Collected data
********************
-- ==== Sys2Proof/Machine/Control.lean ====
section
/-! DEFINITION. Control flow: BRA, BRX (R384 to R388), CALL, CALLX (R390 to R393), RET (R473, R474), EXIT (R403, R404),
SKIP (R491, R492), NOP (R449), TRAP, BPT, TRET (R298, R299), GRET (R420, R421) and PDONE (R306, R452). -/

namespace Sys2Proof.Machine

/-! ## Targets -/

/-- The unit of a relative target: a slot, or a byte in a template (R385). -/
def Env.unit (e : Env) : Nat := if 2 ≤ e.pers then 1 else 8

/-- The target of a relative transfer (R385). -/
def Env.relTarget (e : Env) (off : BitVec 24) : VAddr := e.th.pc + off.signExtend 57 * BitVec.ofNat 57 e.unit

/-- BRANCH_TARGET, with the target. -/
def branchFault (t : Dword) : FaultInfo := { kind := .branchTarget, addr := t }

/-- The target of a pair: bits [63:57] must be zero (R388, R391). -/
def pairTarget (v : Dword) : M VAddr :=
  if v.extractLsb' 57 7 = 0 then pure (v.setWidth 57) else throw (branchFault v)

/-- A branch to a target, with its checks (R147, R386). -/
def branchTo (e : Env) (t : VAddr) : M Flow := do
  let (pers, b) ← targetLine e.who t
  if pers = 0 && !(t.toNat % 8 == 0 && slotOf t != 0 && lineOk b && lineTarget b (slotOf t)) then
    throw (branchFault (addrOf t))
  pure (.goto t)

/-- BRA, relative form (R384 to R386). -/
def execBraRel (h : Hdr) (off : BitVec 24) (s : State) : Host.Outcome State Fault Refusal :=
  threadOp (.braRel h off) s fun e => branchTo e (e.relTarget off)

/-- BRA, long form (R384 to R386). -/
def execBraLong (h : Hdr) (t : VAddr) (s : State) : Host.Outcome State Fault Refusal :=
  threadOp (.braLong h t) s fun e => branchTo e t

/-- BRX (R388). -/
def execBrx (h : Hdr) (a : Reg) (s : State) : Host.Outcome State Fault Refusal :=
  threadOp (.brx h a) s fun e => do branchTo e (← pairTarget (e.th.rd64 a))

/-! ## The return stack (R63 to R65) -/

/-- The access of a spill or a refill. -/
def stackAcc (csp : Dword) (store : Bool) : Access := { ptr := csp, n := 8, rd := !store, wr := store, acc := 6 }

/-- A push needs a spill that the stack cannot make (R65). -/
def Thread.stackFull (t : Thread) : Bool := t.csp.toNat < 8 || t.spilled = 0xFFFFFFFF

/-- Pushes a return PC, spilling the oldest entry where four are on chip (R63, R64); in a template of two or more ops the
spill is one of its buffered stores (R132). `target`: the ADDR of CALLSTACK. -/
def pushReturn (e : Env) (ret : VAddr) (target : Dword) : M Unit := do
  let t ← getTh e
  if t.stack.length < 4 then modTh e fun t => { t with stack := addrOf ret :: t.stack }
  else
    if t.stackFull then throw { kind := .callstack, addr := target }
    let csp := t.csp - 8
    let p ← checkPlace e.who (stackAcc csp true)
    storeMine e none p.key (leBytes 8 (t.stack.getLastD 0).toNat)
    modTh e fun t => { t with stack := addrOf ret :: t.stack.dropLast, csp := csp, spilled := t.spilled + 1 }

/-- The checks of a call on its target's line, and the PC in the callee (R147, R149, R392). -/
def callTarget (e : Env) (t : VAddr) (cls : Option Nat) : M VAddr := do
  let (pers, b) ← targetLine e.who t
  if pers = 0 then
    if !(t.toNat % 128 == 0 && lineOk b && lineEntry b) then throw (branchFault (addrOf t))
    match cls with
    | some c => if lineSigClass b ≠ c then throw { kind := .sigClass, addr := addrOf t }
    | none => pure ()
    if e.c.regs < lineNeed b then throw { kind := .regNeed, addr := addrOf t }
    pure (t + 8)
  else
    if 16 ≤ pers then throw { kind := .persPte, acc := 3, addr := addrOf t }
    let align ← if pers = 1 then pure 8 else do
      let h ← persHeader { w := e.who, pc := t, p := pers } e.ctx
      pure h.align
    if t.toNat % align ≠ 0 then throw { kind := .pcAlign, acc := 3, addr := addrOf t }
    pure t

/-- A call (R391, R392). -/
def callTo (e : Env) (long : Bool) (t : VAddr) (cls : Option Nat) : M Flow := do
  let pc ← callTarget e t cls
  pushReturn e (e.seqNext long) (addrOf t)
  pure (.goto pc)

/-- CALL, relative form (R390 to R393). -/
def execCallRel (h : Hdr) (off : BitVec 24) (s : State) : Host.Outcome State Fault Refusal :=
  threadOp (.callRel h off) s fun e => callTo e false (e.relTarget off) none

/-- CALL, long form (R390 to R393). -/
def execCallLong (h : Hdr) (t : VAddr) (s : State) : Host.Outcome State Fault Refusal :=
  threadOp (.callLong h t) s fun e => callTo e true t none

/-- CALLX (R390 to R393). -/
def execCallx (h : Hdr) (cls : BitVec 8) (a : Reg) (s : State) : Host.Outcome State Fault Refusal :=
  threadOp (.callx h cls a) s fun e => do callTo e false (← pairTarget (e.th.rd64 a)) (some cls.toNat)

/-- The PC of an entry, whose bits [63:57] must be zero (R474). -/
def entryPc (v addr : Dword) : M VAddr :=
  if v.extractLsb' 57 7 = 0 then pure (v.setWidth 57) else throw { kind := .callstack, addr := addr }

/-- RET; its refill sees the buffered stores of its template (R63, R132, R473, R474). -/
def execRet (h : Hdr) (s : State) : Host.Outcome State Fault Refusal :=
  threadOp (.ret h) s fun e => do
    match e.th.stack with
    | v :: rest =>
      let pc ← entryPc v 0
      modTh e fun t => { t with stack := rest }
      pure (.goto pc)
    | [] =>
      if e.th.spilled = 0 then throw (opFault .callstack)
      let p ← checkRead e.who (stackAcc e.th.csp false)
      let v : Dword := BitVec.ofNat 64 (leNat (← readMine e none p.key 8))
      let pc ← entryPc v e.th.csp
      modTh e fun t => { t with csp := t.csp + 8, spilled := t.spilled - 1 }
      pure (.goto pc)

/-! ## EXIT -/

/-- A FETCHW request of the thread waits for its answer (R86). -/
def State.fetching (s : State) (tid : Nat) : Bool := s.fetches.any fun f => f.tid == tid

/-- EXIT: waits for the thread's operations and requests, delivers their faults, and then stands to end; under the token
its ending is a token op (R404). -/
def execExit (h : Hdr) (s : State) : Host.Outcome State Fault Refusal :=
  guarded (.exit h) s fun e =>
    match s.coverOf e.th.out with
    | .held => s
    | .parked c => s.modThread e.tid fun t => { t with status := .parkedCopy c }
    | .fault id f => if s.fetching e.tid then s else s.deliver e false id f
    | .clear =>
      if s.fetching e.tid then s
      else if e.needsToken then s.modThread e.tid fun t => { t with status := .token .always }
      else s.modThread e.tid fun t => { t.endExp with status := .exiting }

/-! ## SKIP and NOP -/

/-- SKIP: a shadow of n ops with g the guard, whatever its value (R61, R492). -/
def execSkip (h : Hdr) (n : BitVec 3) (s : State) : Host.Outcome State Fault Refusal :=
  let i := Instr.skip h n
  match s.env with
  | none => .refused .noThread
  | some e =>
    match preCheck e i with
    | some f => .next (s.takeFault e false f)
    | none =>
      let g := e.th.guard h
      .next (s.setThread e.tid { e.th.pass e i g none with shadow := some (n.toNat, g) })

/-- NOP (R449). -/
def execNop (h : Hdr) (s : State) : Host.Outcome State Fault Refusal := aluOp (.nop h) s fun e => e.th

/-! ## Traps and returns from handlers -/

/-- TRAP (R298, R501). -/
def execTrap (h : Hdr) (n : BitVec 8) (s : State) : Host.Outcome State Fault Refusal :=
  threadOp (.trap h n) s fun e => userTrap e (.trap h n) 0xF0 n.toNat

/-- BPT (R298, R383). -/
def execBpt (h : Hdr) (s : State) : Host.Outcome State Fault Refusal :=
  threadOp (.bpt h) s fun e => userTrap e (.bpt h) 0xF1 0

/-- GRET (R138, R421). -/
def execGret (h : Hdr) (s : State) : Host.Outcome State Fault Refusal :=
  threadOp (.gret h) s fun e => do
    if !e.th.handler then throw (opFault .illegalInstruction)
    modTh e Thread.leaveEmu
    pure (.goto e.th.emuNext)

/-- TRET (R299). -/
def execTret (h : Hdr) (s : State) : Host.Outcome State Fault Refusal :=
  threadOp (.tret h) s fun e => do
    if !e.th.tf then throw (opFault .illegalInstruction)
    modTh e Thread.leaveHandler
    pure (.goto e.th.trapNext)

/-- The thread after PDONE's zeroing under a LIVE entry: the bits of V and P (R306, Table 8-4). -/
def Thread.keepLive (t : Thread) (live : Nat) : Thread :=
  { t with regs := t.regs.filter fun r => bitsOf live r.1 r.1 == 1, preds := t.preds &&& BitVec.ofNat 15 (live / 2 ^ 256) }

/-- PDONE: returns from the pre-emption handler to its safe point (R306, R452). -/
def execPdone (h : Hdr) (s : State) : Host.Outcome State Fault Refusal :=
  threadOp (.pdone h) s fun e => do
    if !e.th.preActive then throw (opFault .illegalInstruction)
    let s ← get
    let (b, s') := s.agentRead e.who.noWatch e.th.preLive 48 (s.ordOf e.tid).known
    set s'
    modTh e fun t =>
      let t := t.unkeep
      let t := match b with
        | some b => t.keepLive (leNat b)
        | none => t
      { t with preActive := false, prePc := 0, preLive := 0, preShadow := none, preSuppress := false }
    modTh e fun t => { t.pass e (.pdone h) true (some e.th.prePc) with
      shadow := e.th.preShadow, wpSuppress := e.th.preSuppress, status := if e.c.pending then .preWait else t.status }
    pure .stay

end Sys2Proof.Machine
end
********************
- TASK -
From the first line of the records above down to the line containing "transfer (R385). -/", repeat each line exactly as written. Include both of those lines and add nothing.

- ANSWER TO THE PROBLEM -
-- ==== Sys2Proof/Machine/Control.lean ====
section
/-! DEFINITION. Control flow: BRA, BRX (R384 to R388), CALL, CALLX (R390 to R393), RET (R473, R474), EXIT (R403, R404),
SKIP (R491, R492), NOP (R449), TRAP, BPT, TRET (R298, R299), GRET (R420, R421) and PDONE (R306, R452). -/

namespace Sys2Proof.Machine

/-! ## Targets -/

/-- The unit of a relative target: a slot, or a byte in a template (R385). -/
def Env.unit (e : Env) : Nat := if 2 ≤ e.pers then 1 else 8

/-- The target of a relative transfer (R385). -/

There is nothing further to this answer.